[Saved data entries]

-----

/-- What follows the mark of a state keeps it. -/
theorem Marks.last {s t u : State} (k : Marks t u) (c : t.changeCount = s.changeCount) (d : t.statusDirty = true) :
    Marks s u := .touched (k.count.trans c) (k.kept d)

theorem logLinkUp_marks (s : State) : Marks s (logLinkUp s) := by
  refine .last (append_marks _ _) ?_ rfl
  rw [(touchStatus_frame _).changeCount (by decide), (openPage_frame _ _).changeCount (by decide),
    State.setLog_changeCount, State.setMem_changeCount]

theorem logLinkDown_marks (s : State) : Marks s (logLinkDown s) := .touched rfl rfl

/-! ### Legend driver -/

/-- The legend driver changes with the strip state as it was. -/
theorem setLegend_marks (s : State) (g : Legend) (h : g.online = s.legend.online) : Marks s (s.setLegend g) :=
  .quiet rfl rfl (by simp only [statusRest, statusFields, State.setLegend, Legend.stripBit, h])

theorem beginTransfer_marks (t : Time) (s : State) : Marks s (beginTransfer t s) := setLegend_marks _ _ rfl

theorem refreshNeed_marks (t : Time) (s : State) : Marks s (refreshNeed t s) := by
  unfold refreshNeed
  split
  · exact .after (beginTransfer_marks _ _) (setLegend_marks _ _ rfl)
  · exact setLegend_marks _ _ rfl

theorem evalShownSet_marks (t : Time) (s : State) : Marks s (evalShownSet t s) := by
  unfold evalShownSet
  split
  · exact .refl
  · exact .after (refreshNeed_marks _ _) (setLegend_marks _ _ rfl)

theorem stripAcknowledged_marks (s : State) : Marks s (stripAcknowledged s) := by
  unfold stripAcknowledged
  split
  · exact .refl
  · dsimp only
    have h : Marks s (if s.legend.online then
        s.setLegend { s.legend with transfer := .idle, failures := 0, online := true, again := false, retry := none }
      else touchStatus
        (s.setLegend { s.legend with transfer := .idle, failures := 0, online := true, again := false, retry := none })) := by
      split
      · exact setLegend_marks _ _ (Eq.symm ‹_›)
      · exact .touched rfl rfl
    split
    · exact .after (beginTransfer_marks _ _) h
    · exact h

theorem transferFailed_marks (t : Time) (s : State) : Marks s (transferFailed t s) := by
  unfold transferFailed
  dsimp only
  split
  · exact .after (beginTransfer_marks _ _) (setLegend_marks _ _ rfl)
  · split
    · exact .touched rfl rfl
    · rename_i h
      exact .after (setLegend_marks _ _ (by simpa using h)) (setLegend_marks _ _ rfl)

/-! ### Lighting controller -/

/-- The lighting controller changes with all that the status block shows of it as it was. -/
theorem setLight_marks (s : State) (l : Lighting) (n : l.night = s.light.night) (p : l.panel = s.light.panel)
    (k : l.keys = s.light.keys) (g : l.legend = s.light.legend) (a : l.average = s.light.average) : Marks s (s.setLight l) :=
  .quiet rfl rfl (by simp only [statusRest, statusFields, State.setLight, n, p, k, g, a])

theorem evalNight_marks (s : State) : Marks s (evalNight s) := by
  unfold evalNight
  dsimp only
  split
  · exact .refl
  · exact .touched rfl rfl

theorem setPanelStep_marks (n : Nat) (s : State) : Marks s (setPanelStep n s) := by
  unfold setPanelStep
  split
  · exact .refl
  · exact .touched rfl rfl

theorem setKeysStep_marks (n : Nat) (s : State) : Marks s (setKeysStep n s) := by
  unfold setKeysStep
  split
  · exact .refl
  · exact .touched rfl rfl

theorem setLegendStep_marks (n : Nat) (s : State) : Marks s (setLegendStep n s) := by
  unfold setLegendStep
  split
  · exact .refl
  · exact .touched rfl rfl

theorem setNightMode_marks (m : NightMode) (s : State) : Marks s (setNightMode m s) :=
  .after (evalNight_marks _) (setLight_marks _ _ rfl rfl rfl rfl rfl)

theorem setOutputs_marks (a b c : Nat) (s : State) : Marks s (setOutputs a b c s) := by
  unfold setOutputs
  dsimp only
  split
  · rename_i h
    simp only [Bool.and_eq_true, decide_eq_true_eq] at h
    obtain ⟨⟨rfl, rfl⟩, rfl⟩ := h
    exact setLight_marks _ _ rfl rfl rfl rfl rfl
  · exact .touched rfl rfl

theorem outputsToTargets_marks (s : State) : Marks s (outputsToTargets s) := setOutputs_marks _ _ _ _

theorem updateOutputs_marks (s : State) : Marks s (updateOutputs s) := setOutputs_marks _ _ _ _

theorem takeAmbient_marks (rs : List Nat) (s : State) : Marks s (takeAmbient rs s) := by
  unfold takeAmbient
  dsimp only
  split
  · exact setLight_marks _ _ rfl rfl rfl rfl ‹_›
  · exact .last (evalNight_marks _) rfl rfl

/-! ### Wake unit, repeat timer, request unit -/

theorem urgentWake_marks (t : Time) (s : State) : Marks s (urgentWake t s) := .ofFrame ((urgentWake_frame t s).mono rfl)

theorem wakeNotice_marks (p : Nat) (q : Bool) (t : Time) (s : State) : Marks s (wakeNotice p q t s) :=
  .ofFrame ((wakeNotice_way p q t s).sameFields.mono rfl)

theorem releaseWake_marks (s : State) : Marks s (releaseWake s) := .ofFrame ((releaseWake_way s).sameFields.mono rfl)

theorem stopRepeat_marks (s : State) : Marks s (stopRepeat s) := .ofFrame ((stopRepeat_way s).sameFields.mono rfl)

theorem stopRepeatOf_marks (p : Nat) (s : State) : Marks s (stopRepeatOf p s) := .ofFrame ((stopRepeatOf_frame p s).mono rfl)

-----

> **TASK TO COMPLETE**:
Work through the entries above line by line, counting each one that includes the word "setPanelStep", and give the final number only.

> **TASK RESULT**:
2